Zostera capensis along the African coast have not been observed to reproduce sexually, and high clonality combined with low genomic diversity increases their vulnerability to direct human pressures and a changing climate. Genomic similarity between sites however may confer a level of resilience as meadows particularly in the context of restoration (Hughes & Stachowicz, 2004; McKay et al., 2005; Reynolds, McGlathery & Waycott, 2012; Baums, 2008). Even though there is no significant structure based on neutral loci, the clustering of sites into west and east based on outlier loci may indicate different levels of selection on the same suite of genes, which is not implausible given the environmental and ecological gradients that characterise our study area. Shared outlier loci among independent lineages, coupled with differences in the frequencies of those outlier loci among populations correlated with environmental variability is consistent with the potential for local adaptation. Although we could not directly test for local adaptation, and recognise the need for reciprocal transplant experiments (Kawecki & Ebert, 2004), the frequency differences among outlier loci may indicate some functional variation, which could in turn influence how different populations respond to changing environmental conditions. Additionally, the two clusters appear in part to be shaped by historical environmental variation, with each cluster linked to climatically stable refugia on the south-western and east coasts. As such, it is important to protect and maintain distinct populations across the distributional range of keystone species in order to safeguard this seagrass and its vital ecosystem services into the future (Hughes & Stachowicz, 2004). In particular, while Langebaan Lagoon may serve as an ideal focal point for conservation on the west coast, areas on the east coast of South Africa, Mozambique and Kenya should also be targeted for conservation in order to increase resilience and reduce the risk of widespread loss.

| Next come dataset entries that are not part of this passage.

-- ==== Sys2Proof/Laws/FabricFacts.lean ====
section
/-! SUPPORT. What ports, lasers, frames and responses change and leave. -/

namespace Sys2Proof.Machine

open Sys2Proof

/-- What a hint's end does to a record of the command that queued it. -/
def hintEnded (k : Nat) (f : Option MemFault) (r : Running) : Running :=
  { r with hints := r.hints - 1, count := stick r.count k,
           status := match f with | some f => f.status | none => r.status,
           detail := match f with | some f => BitVec.ofNat 32 f.detail | none => r.detail }

theorem hintDone_core (s : State) (h : Hint) (k : Nat) (f : Option MemFault) (m : Nat) : ∃ l, (hintDone s h k f).core m = { s.core m with running := l } ∧
    ∀ n start r, h.owner = some (n, start) → n = m → r ∈ (s.core m).running → r.start = start → hintEnded k f r ∈ l := by
  unfold hintDone
  dsimp only
  split
  · next n start e =>
    rw [State.modCore_get_core]
    split
    · next e2 =>
      subst e2
      refine ⟨_, rfl, fun n' start' r ho hn hr hs => ?_⟩
      rw [e] at ho
      cases ho
      rw [List.mem_map]
      exact ⟨r, hr, by rw [if_pos hs]; rfl⟩
    · next e2 => exact ⟨(s.core m).running, rfl, fun n' start' r ho hn => by rw [e] at ho; cases ho; exact absurd hn.symm e2⟩
  · next e => exact ⟨(s.core m).running, rfl, fun n' start' r ho => by rw [e] at ho; cases ho⟩

theorem hintDone_hints (s : State) (h : Hint) (k : Nat) (f : Option MemFault) : (hintDone s h k f).tiers.hints = s.tiers.hints.drop 1 := by
  unfold hintDone; dsimp only; split <;> rfl

theorem startCal_runs (s : State) (p r : Nat) (h0 : opMode s p ≠ 0) (h3 : (s.oport p).state ≠ 3) (h4 : (s.oport p).state ≠ 4) :
    startCal s p r = post (s.modOport p (fun o => { o with state := 3, calSince := s.time })) (uOport p) 0 0x095 r := by
  unfold startCal; dsimp only; rw [if_neg (by simp [h0]; exact ⟨h3, h4⟩)]

theorem startCal_others (s : State) (p r q : Nat) (h : q ≠ p) : (startCal s p r).oport q = s.oport q := by
  unfold startCal; dsimp only; split
  · rfl
  · rw [post_oport, State.modOport_get_oport_ne _ _ _ _ h]

theorem startCal_weave (s : State) (p r : Nat) : (startCal s p r).weave = s.weave := (startCal_keeps s p r).only.2 .weave (by decide)

theorem opMode_congr {s t : State} (h : t.weave = s.weave) (p : Nat) : opMode t p = opMode s p := by
  unfold opMode opSects sectsOf; rw [h]

/-- Of the ports told to calibrate, each that runs and is not TRIPPED calibrates, and no other port changes. -/
theorem startCals_on (r : Nat) : ∀ (l : List Nat) (u : State), (∀ p, p ∉ l → (l.foldl (fun s p => startCal s p r) u).oport p = u.oport p) ∧
    ∀ p ∈ l, opMode u p ≠ 0 → (u.oport p).state ≠ 4 → ((l.foldl (fun s p => startCal s p r) u).oport p).state = 3 := by
  have one : ∀ (u : State) (p : Nat), opMode u p ≠ 0 → (u.oport p).state ≠ 4 → ((startCal u p r).oport p).state = 3 := by
    intro u p h0 h4
    by_cases h3 : (u.oport p).state = 3
    · unfold startCal; dsimp only; rw [if_pos (by simp [h3])]; exact h3
    · rw [startCal_runs u p r h0 h3 h4]
      rw [post_oport, State.modOport_get_oport_self]
  have stay : ∀ (l : List Nat) (u : State) (p : Nat), (u.oport p).state = 3 → ((l.foldl (fun s p => startCal s p r) u).oport p).state = 3 := by
    intro l
    induction l with
    | nil => exact fun _ _ h => h
    | cons x l ih =>
      intro u p h
      refine ih _ p ?_
      by_cases hp : p = x
      · subst hp; unfold startCal; dsimp only; rw [if_pos (by simp [h])]; exact h
      · rw [startCal_others _ _ _ _ hp]; exact h
  intro l
  induction l with
  | nil => exact fun u => ⟨fun _ _ => rfl, fun i hi => absurd hi (by simp)⟩
  | cons x l ih =>
    intro u
    obtain ⟨h1, h2⟩ := ih (startCal u x r)
    refine ⟨fun p hp => ?_, fun i hi h0 h4 => ?_⟩
    · rw [List.foldl_cons, h1 p (fun h => hp (List.mem_cons_of_mem _ h)), startCal_others _ _ _ _ (fun h => hp (by simp [h]))]
    · rw [List.foldl_cons]
      by_cases hx : i = x
      · subst hx; exact stay _ _ _ (one u _ h0 h4)
      · rcases List.mem_cons.mp hi with rfl | hi
        · exact absurd rfl hx
        · refine h2 i hi ?_ ?_
          · rw [opMode_congr (startCal_weave ..)]; exact h0
          · rw [startCal_others _ _ _ _ hx]; exact h4

theorem mem_fedPorts (q p : Nat) : p ∈ fedPorts q ↔ p / 8 = q := by
  unfold fedPorts
  rw [List.mem_map]
  constructor
  · rintro ⟨i, hi, rfl⟩
    have := List.mem_range.mp hi
    omega
  · intro h
    exact ⟨p % 8, List.mem_range.mpr (Nat.mod_lt _ (by decide)), by omega⟩

/-- A recalibration of a laser die leaves the ports and lasers of the others. -/
theorem laserCal_others (s : State) (q r : Nat) : (∀ p, p / 8 ≠ q → (laserCal s q r).oport p = s.oport p) ∧ ∀ k, k ≠ q → (laserCal s q r).laser k = s.laser k := by
  unfold laserCal
  split
  · exact ⟨fun _ _ => rfl, fun _ _ => rfl⟩
  · dsimp only
    generalize hv : List.foldl _ _ _ = v
    have ho : ∀ p, p / 8 ≠ q → v.oport p = s.oport p := by
      intro p hp
      rw [← hv, (startCals_on r (fedPorts q) _).1 p (fun h => hp ((mem_fedPorts q p).mp h))]
      rfl
    have hl : ∀ k, k ≠ q → v.laser k = s.laser k := by
      intro k hk
      have h : v.laser k = (s.modLaser q (fun l => { l with calibrating := true })).laser k := by
        rw [← hv]
        exact (Keeps.foldl (l := [.oports, .tallies]) (Keeps.refl _ _) (fun u x h => h.trans (startCal_keeps ..))).laser (by decide) k
      rw [h, State.modLaser_get_laser_ne _ _ _ _ hk]
    unfold settleLaser
    refine ⟨fun p hp => ?_, fun k hk => ?_⟩
    · split <;> exact ho p hp
    · split
      · rw [State.modLaser_get_laser_ne _ _ _ _ hk, State.modLaser_get_laser_ne _ _ _ _ hk]
        exact hl k hk
      · rw [State.modLaser_get_laser_ne _ _ _ _ hk]
        exact hl k hk

/-- Once a laser die recalibrates, each of its ports that runs and is not TRIPPED calibrates, and the die counts the recalibration when the last of them has trained again. -/
theorem laserCal_starts (s : State) (q r : Nat) (h1 : laserRetired (retiredOf s.weave.cur.sects) q = false) (h2 : (s.laser q).calibrating = false) :
    (∀ p, p / 8 = q → opMode s p ≠ 0 → (s.oport p).state ≠ 4 → ((laserCal s q r).oport p).state = 3) ∧
    ((laserCal s q r).laser q).fail = ~~~((laserCal s q r).laser q).lock ∧
    ∀ p, p / 8 = q → opMode s p ≠ 0 → (s.oport p).state ≠ 4 → ((laserCal s q r).laser q).calibrating = true ∧ ((laserCal s q r).laser q).recals = (s.laser q).recals := by
  unfold laserCal
  rw [if_neg (by simp [h1, h2])]
  dsimp only
  generalize hv : List.foldl _ _ _ = v
  have h3 : ∀ p, p / 8 = q → opMode s p ≠ 0 → (s.oport p).state ≠ 4 → (v.oport p).state = 3 := by
    intro p hp h0 h4
    rw [← hv]
    exact (startCals_on r (fedPorts q) _).2 p ((mem_fedPorts q p).mpr hp) h0 h4
  have hl : v.laser q = { s.laser q with calibrating := true } := by
    have h : v.laser q = (s.modLaser q (fun l => { l with calibrating := true })).laser q := by
      rw [← hv]
      exact (Keeps.foldl (l := [.oports, .tallies]) (Keeps.refl _ _) (fun u x h => h.trans (startCal_keeps ..))).laser (by decide) q
    rw [h, State.modLaser_get_laser_self]
  refine ⟨fun p hp h0 h4 => ?_, ?_, fun p hp h0 h4 => ?_⟩
  · unfold settleLaser
    split <;> exact h3 p hp h0 h4
  · unfold settleLaser
    split
    · rw [State.modLaser_get_laser_self, State.modLaser_get_laser_self]
    · rw [State.modLaser_get_laser_self]
  · unfold settleLaser
    rw [if_neg, State.modLaser_get_laser_self]
    · rw [show State.laser (freeBelow v (2 ^ 72)).2 q = v.laser q from rfl, hl]
      exact ⟨rfl, rfl⟩
    · rw [State.modLaser_get_laser_self, Bool.and_eq_true, List.all_eq_true]
      rintro ⟨_, h⟩
      have := h p ((mem_fedPorts q p).mpr hp)
      unfold calDone at this
      rw [show (State.modLaser (freeBelow v (2 ^ 72)).2 q _).oport p = v.oport p from rfl, h3 p hp h0 h4] at this
      simp at this

/-- Lighting a port leaves the others and everything but its light. -/
theorem light_same (s : State) (p : Nat) : (∃ rx tx la, (light s p).oport p = { s.oport p with dark := false, rxlock := rx, txlock := tx, launch := la }) ∧ ∀ q, q ≠ p → (light s p).oport q = s.oport q := by
  have h : light s p = ((freeBelow s (2 ^ 80)).2).modOport p (fun o =>
    { o with dark := false, rxlock := BitVec.ofNat 8 ((freeBelow s (2 ^ 80)).1 % 2 ^ litLines s p), txlock := BitVec.ofNat 8 ((freeBelow s (2 ^ 80)).1 / 2 ^ 8 % 2 ^ litLines s p),
             launch := (List.range (litLines s p)).map (fun i => BitVec.ofNat 8 ((freeBelow s (2 ^ 80)).1 / 2 ^ (16 + 8 * i))) }) := rfl
  refine ⟨⟨BitVec.ofNat 8 ((freeBelow s (2 ^ 80)).1 % 2 ^ litLines s p), BitVec.ofNat 8 ((freeBelow s (2 ^ 80)).1 / 2 ^ 8 % 2 ^ litLines s p),
    (List.range (litLines s p)).map (fun i => BitVec.ofNat 8 ((freeBelow s (2 ^ 80)).1 / 2 ^ (16 + 8 * i))), ?_⟩, fun q hq => ?_⟩
  · rw [h, State.modOport_get_oport_self]; rfl
  · rw [h, State.modOport_get_oport_ne _ _ _ _ hq]; rfl

/-- A port that may train is lit and in TRAINING, tells its peer who it is, and keeps everything else; no other port changes. -/
theorem startTraining_trains (s : State) (p : Nat) (h : portTrains s p = true) :
    (∃ rx tx la adv, (startTraining s p).oport p = { s.oport p with state := 1, retryTrain := false, advert := adv, dark := false, rxlock := rx, txlock := tx, launch := la }) ∧
    (∀ q, q ≠ p → (startTraining s p).oport q = s.oport q) ∧ Keeps [.oports] s (startTraining s p) := by
  have e : startTraining s p = light (s.modOport p (fun o =>
      { o with state := 1, retryTrain := false, advert := if opMode s p = 1 then some (ownRank (opSects s p), (portPlan (opSects s p) p).2, genOf s (.oport p)) else none })) p := by
    unfold startTraining
    rw [if_neg (by simp [h])]
  obtain ⟨⟨rx, tx, la, h1⟩, h2⟩ := light_same (s.modOport p (fun o =>
      { o with state := 1, retryTrain := false, advert := if opMode s p = 1 then some (ownRank (opSects s p), (portPlan (opSects s p) p).2, genOf s (.oport p)) else none })) p
  refine ⟨⟨rx, tx, la, if opMode s p = 1 then some (ownRank (opSects s p), (portPlan (opSects s p) p).2, genOf s (.oport p)) else none, ?_⟩, fun q hq => ?_, ?_⟩
  · rw [e, h1, State.modOport_get_oport_self]
  · rw [e, h2 q hq, State.modOport_get_oport_ne _ _ _ _ hq]
  · rw [e]
    exact ((State.modOport_keeps ..).mono (by decide)).trans ((light_keeps ..).mono (by decide))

Supplementary methods, figures and tables
Supplementary methods contain full outlier identification methods; Figure S1 Clustering analysis of the twelve sites estimated in BAPS for only neutral loci, with all twelve sites falling into one cluster; Figure S2 Ensemble model projections of probability of habitat suitability for the present-day (top) and the LGM (bottom), with surveyed estuaries represented by blue circles. Probability of suitable habitat is represented by the red to grey colour gradient; Table S1 Pairwise F ST values estimated among the 12 sampling sites (refer to Table 1 for full names of abbreviations) for the neutral dataset; Table S2 Pairwise F ST values estimated among the 12 sampling sites (refer to Table 1 for full names of abbreviations) for the complete dataset; Table S3 Candidate outliers in each site identified by PCAdapt, BayeScan, Lositan, BayeScEnv, or combinations thereof. GO terms and blast hit sequences are given where matches could be made (refer to Table 1 for full names of abbreviations).